Data in this exercise:
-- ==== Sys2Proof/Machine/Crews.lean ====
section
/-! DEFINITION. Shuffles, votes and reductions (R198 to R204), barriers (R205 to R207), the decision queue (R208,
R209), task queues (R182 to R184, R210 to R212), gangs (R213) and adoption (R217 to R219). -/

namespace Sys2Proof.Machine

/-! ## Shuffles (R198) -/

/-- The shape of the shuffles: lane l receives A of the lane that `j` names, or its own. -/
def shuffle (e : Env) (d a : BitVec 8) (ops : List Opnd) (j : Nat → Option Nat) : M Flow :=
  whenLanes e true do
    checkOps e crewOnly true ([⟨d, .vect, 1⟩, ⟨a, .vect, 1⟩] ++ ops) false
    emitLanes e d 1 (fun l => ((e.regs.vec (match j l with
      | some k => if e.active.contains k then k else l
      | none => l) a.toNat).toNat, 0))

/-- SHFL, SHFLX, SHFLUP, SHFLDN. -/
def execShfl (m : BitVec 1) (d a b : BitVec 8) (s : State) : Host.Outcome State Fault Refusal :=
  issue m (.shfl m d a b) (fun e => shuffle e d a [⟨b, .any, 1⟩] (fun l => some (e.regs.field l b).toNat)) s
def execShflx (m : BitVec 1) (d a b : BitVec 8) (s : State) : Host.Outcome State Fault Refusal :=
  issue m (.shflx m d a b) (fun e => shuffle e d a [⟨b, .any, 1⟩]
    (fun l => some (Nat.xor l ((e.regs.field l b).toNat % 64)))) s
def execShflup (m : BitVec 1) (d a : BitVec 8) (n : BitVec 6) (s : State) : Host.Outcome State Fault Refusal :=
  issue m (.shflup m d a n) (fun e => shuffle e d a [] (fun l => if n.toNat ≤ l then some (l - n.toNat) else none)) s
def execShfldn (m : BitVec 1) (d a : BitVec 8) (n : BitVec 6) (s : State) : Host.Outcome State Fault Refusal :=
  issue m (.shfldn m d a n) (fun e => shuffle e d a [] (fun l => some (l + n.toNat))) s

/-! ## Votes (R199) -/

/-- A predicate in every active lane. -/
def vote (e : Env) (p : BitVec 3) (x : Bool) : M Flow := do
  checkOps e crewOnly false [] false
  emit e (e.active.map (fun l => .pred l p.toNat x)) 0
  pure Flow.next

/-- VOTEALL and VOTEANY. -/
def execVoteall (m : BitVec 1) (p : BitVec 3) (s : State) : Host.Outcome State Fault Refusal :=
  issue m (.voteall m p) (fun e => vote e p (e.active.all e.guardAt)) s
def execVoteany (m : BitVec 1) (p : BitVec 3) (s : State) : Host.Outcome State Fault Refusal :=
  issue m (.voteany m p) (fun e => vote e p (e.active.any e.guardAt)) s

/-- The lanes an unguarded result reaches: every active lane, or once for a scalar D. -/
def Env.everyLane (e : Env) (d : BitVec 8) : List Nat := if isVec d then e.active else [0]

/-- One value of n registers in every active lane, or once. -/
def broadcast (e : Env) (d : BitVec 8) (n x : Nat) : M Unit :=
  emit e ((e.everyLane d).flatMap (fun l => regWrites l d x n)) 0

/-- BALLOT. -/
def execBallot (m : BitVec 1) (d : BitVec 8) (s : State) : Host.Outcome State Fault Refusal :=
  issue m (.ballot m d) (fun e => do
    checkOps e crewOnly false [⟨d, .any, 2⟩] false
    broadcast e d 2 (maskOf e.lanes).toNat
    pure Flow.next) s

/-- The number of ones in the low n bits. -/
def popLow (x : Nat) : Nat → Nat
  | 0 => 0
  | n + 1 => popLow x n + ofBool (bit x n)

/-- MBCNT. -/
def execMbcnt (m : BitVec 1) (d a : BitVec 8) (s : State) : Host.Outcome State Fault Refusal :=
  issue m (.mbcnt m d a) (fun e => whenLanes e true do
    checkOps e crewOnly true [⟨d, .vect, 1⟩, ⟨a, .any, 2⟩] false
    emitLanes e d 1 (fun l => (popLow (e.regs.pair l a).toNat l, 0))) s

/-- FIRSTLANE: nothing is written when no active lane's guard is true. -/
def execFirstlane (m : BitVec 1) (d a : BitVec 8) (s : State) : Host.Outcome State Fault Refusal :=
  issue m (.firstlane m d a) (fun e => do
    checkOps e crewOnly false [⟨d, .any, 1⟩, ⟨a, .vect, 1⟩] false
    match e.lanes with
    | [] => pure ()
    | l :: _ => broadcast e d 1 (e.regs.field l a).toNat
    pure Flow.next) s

How to complete this task: Transcribe only, please, the lines from the first line of the records through the line with "(fun l => some (Nat.xor". Both of those lines are included.

Answer below:
-- ==== Sys2Proof/Machine/Crews.lean ====
section
/-! DEFINITION. Shuffles, votes and reductions (R198 to R204), barriers (R205 to R207), the decision queue (R208,
R209), task queues (R182 to R184, R210 to R212), gangs (R213) and adoption (R217 to R219). -/

namespace Sys2Proof.Machine

/-! ## Shuffles (R198) -/

/-- The shape of the shuffles: lane l receives A of the lane that `j` names, or its own. -/
def shuffle (e : Env) (d a : BitVec 8) (ops : List Opnd) (j : Nat → Option Nat) : M Flow :=
  whenLanes e true do
    checkOps e crewOnly true ([⟨d, .vect, 1⟩, ⟨a, .vect, 1⟩] ++ ops) false
    emitLanes e d 1 (fun l => ((e.regs.vec (match j l with
      | some k => if e.active.contains k then k else l
      | none => l) a.toNat).toNat, 0))

/-- SHFL, SHFLX, SHFLUP, SHFLDN. -/
def execShfl (m : BitVec 1) (d a b : BitVec 8) (s : State) : Host.Outcome State Fault Refusal :=
  issue m (.shfl m d a b) (fun e => shuffle e d a [⟨b, .any, 1⟩] (fun l => some (e.regs.field l b).toNat)) s
def execShflx (m : BitVec 1) (d a b : BitVec 8) (s : State) : Host.Outcome State Fault Refusal :=
  issue m (.shflx m d a b) (fun e => shuffle e d a [⟨b, .any, 1⟩]
    (fun l => some (Nat.xor l ((e.regs.field l b).toNat % 64)))) s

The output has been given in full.